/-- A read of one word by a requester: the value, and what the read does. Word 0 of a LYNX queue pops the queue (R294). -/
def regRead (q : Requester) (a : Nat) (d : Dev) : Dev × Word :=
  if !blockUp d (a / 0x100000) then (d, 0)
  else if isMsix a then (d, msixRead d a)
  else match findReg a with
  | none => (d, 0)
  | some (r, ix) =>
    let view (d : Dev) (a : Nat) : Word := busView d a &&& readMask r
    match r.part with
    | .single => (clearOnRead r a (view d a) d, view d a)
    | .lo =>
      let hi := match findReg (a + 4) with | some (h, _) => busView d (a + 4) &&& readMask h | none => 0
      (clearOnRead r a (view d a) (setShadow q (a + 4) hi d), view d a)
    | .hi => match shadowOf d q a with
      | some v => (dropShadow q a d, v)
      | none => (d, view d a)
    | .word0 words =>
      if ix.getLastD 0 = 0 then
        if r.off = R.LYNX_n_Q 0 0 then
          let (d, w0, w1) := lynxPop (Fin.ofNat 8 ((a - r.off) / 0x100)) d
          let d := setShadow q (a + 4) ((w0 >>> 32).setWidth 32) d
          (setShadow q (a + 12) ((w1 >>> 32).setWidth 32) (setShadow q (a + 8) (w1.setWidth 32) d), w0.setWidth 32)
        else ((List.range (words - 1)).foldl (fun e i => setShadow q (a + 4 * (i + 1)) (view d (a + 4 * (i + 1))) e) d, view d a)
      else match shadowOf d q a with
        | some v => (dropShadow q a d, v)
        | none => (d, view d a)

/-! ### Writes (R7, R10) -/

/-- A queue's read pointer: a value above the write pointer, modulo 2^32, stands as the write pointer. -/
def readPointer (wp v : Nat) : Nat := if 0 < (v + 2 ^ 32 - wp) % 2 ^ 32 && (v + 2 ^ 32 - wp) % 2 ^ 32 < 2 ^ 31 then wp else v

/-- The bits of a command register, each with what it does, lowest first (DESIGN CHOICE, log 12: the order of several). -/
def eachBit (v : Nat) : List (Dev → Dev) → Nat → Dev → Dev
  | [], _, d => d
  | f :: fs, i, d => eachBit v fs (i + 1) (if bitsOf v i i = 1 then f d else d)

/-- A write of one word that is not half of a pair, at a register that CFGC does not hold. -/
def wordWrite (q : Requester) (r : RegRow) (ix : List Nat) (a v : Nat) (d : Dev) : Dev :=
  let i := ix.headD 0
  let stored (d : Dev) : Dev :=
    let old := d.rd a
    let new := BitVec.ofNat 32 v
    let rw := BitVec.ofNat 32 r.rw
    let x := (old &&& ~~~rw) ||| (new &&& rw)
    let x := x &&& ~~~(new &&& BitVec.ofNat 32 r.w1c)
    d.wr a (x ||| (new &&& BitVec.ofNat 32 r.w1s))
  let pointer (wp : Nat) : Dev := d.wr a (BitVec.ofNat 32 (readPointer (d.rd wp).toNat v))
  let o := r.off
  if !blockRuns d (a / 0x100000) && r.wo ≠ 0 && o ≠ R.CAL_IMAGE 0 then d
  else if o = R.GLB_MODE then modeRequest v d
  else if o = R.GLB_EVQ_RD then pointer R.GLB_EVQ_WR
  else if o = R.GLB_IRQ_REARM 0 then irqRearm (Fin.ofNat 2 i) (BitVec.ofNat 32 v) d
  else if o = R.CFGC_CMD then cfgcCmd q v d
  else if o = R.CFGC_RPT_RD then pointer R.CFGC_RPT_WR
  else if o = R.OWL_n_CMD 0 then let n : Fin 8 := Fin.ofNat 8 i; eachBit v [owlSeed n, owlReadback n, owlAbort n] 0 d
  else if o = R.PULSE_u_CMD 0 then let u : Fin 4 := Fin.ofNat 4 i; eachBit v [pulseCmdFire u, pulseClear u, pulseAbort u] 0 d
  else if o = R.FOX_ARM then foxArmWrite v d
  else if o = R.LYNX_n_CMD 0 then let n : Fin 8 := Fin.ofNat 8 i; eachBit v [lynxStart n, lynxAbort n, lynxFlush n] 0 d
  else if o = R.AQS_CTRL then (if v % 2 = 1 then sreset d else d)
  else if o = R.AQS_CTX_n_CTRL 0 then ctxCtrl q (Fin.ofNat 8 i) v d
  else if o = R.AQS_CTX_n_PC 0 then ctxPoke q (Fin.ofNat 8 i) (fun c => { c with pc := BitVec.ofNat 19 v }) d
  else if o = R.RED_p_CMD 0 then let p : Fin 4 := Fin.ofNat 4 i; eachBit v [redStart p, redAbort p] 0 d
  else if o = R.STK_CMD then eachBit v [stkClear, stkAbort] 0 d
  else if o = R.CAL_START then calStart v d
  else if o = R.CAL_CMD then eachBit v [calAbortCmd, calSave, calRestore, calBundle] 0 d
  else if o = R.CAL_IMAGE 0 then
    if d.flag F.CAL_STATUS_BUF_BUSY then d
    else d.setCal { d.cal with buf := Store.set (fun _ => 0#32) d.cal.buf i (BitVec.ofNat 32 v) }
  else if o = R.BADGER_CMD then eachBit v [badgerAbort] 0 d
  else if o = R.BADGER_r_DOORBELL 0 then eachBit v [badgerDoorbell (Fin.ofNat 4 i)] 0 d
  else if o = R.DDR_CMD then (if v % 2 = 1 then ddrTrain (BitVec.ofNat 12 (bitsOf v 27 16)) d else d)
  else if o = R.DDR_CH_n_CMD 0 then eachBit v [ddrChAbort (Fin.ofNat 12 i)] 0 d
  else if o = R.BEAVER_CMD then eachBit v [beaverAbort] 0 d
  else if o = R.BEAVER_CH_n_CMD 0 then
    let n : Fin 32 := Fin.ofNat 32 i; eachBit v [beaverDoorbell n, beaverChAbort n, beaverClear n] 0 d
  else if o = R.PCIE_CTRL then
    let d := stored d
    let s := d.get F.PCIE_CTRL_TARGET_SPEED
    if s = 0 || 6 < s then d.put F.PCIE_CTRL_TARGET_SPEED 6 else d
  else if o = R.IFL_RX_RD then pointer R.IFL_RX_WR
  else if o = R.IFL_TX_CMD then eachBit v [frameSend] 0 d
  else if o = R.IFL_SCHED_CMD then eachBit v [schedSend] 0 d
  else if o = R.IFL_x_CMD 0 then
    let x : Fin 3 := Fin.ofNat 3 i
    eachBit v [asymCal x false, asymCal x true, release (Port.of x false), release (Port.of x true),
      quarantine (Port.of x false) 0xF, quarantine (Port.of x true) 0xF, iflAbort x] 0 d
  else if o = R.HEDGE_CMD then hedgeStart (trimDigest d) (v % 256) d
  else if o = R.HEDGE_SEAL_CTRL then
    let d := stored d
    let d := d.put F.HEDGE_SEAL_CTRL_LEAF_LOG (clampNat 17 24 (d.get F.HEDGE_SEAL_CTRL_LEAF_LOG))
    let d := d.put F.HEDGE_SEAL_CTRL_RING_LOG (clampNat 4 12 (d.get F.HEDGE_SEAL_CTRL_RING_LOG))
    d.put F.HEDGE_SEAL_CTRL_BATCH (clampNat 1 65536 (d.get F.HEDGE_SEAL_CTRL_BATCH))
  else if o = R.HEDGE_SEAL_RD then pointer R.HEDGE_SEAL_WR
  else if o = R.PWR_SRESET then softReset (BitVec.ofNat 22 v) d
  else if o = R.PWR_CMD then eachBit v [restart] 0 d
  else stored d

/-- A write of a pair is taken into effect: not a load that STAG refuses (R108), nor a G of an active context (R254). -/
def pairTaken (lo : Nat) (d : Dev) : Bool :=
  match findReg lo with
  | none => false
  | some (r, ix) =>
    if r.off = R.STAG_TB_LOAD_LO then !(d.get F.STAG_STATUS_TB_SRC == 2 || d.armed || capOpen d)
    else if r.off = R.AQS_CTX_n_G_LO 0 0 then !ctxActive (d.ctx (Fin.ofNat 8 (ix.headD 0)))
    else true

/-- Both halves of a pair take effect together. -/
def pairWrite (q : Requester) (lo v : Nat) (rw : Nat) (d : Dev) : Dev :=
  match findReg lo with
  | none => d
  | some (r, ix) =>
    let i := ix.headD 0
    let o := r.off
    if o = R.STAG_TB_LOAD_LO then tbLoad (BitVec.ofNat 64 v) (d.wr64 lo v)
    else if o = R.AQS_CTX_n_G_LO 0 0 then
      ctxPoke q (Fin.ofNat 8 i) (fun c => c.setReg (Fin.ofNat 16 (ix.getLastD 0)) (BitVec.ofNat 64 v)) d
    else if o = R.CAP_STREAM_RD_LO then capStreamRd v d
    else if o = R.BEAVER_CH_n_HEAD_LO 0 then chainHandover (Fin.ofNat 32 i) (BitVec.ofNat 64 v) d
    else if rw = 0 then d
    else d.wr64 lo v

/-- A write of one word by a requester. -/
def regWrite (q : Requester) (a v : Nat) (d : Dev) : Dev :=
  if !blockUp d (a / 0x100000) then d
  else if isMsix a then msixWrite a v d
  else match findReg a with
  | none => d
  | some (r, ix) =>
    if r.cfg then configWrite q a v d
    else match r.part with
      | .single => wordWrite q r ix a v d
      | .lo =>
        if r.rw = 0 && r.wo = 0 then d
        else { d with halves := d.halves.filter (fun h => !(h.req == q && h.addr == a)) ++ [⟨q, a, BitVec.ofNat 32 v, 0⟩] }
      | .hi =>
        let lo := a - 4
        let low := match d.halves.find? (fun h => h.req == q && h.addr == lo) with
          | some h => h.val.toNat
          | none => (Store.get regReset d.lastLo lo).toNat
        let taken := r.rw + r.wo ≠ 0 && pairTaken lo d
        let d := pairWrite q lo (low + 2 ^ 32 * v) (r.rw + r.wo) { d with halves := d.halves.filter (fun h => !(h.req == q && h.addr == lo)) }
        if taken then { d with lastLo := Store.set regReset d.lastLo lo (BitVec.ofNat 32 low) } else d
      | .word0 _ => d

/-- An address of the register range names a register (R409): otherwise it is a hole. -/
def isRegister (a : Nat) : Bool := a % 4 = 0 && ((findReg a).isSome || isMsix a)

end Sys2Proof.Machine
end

---*---

### Work to complete
All that belongs in your answer is the stretch of entries above from the line with "(clearOnRead r a (view d a) (setShadow" through the line with "if ix.getLastD 0 = 0 then", printed exactly.

### Expected answer
      (clearOnRead r a (view d a) (setShadow q (a + 4) hi d), view d a)
    | .hi => match shadowOf d q a with
      | some v => (dropShadow q a d, v)
      | none => (d, view d a)
    | .word0 words =>
      if ix.getLastD 0 = 0 then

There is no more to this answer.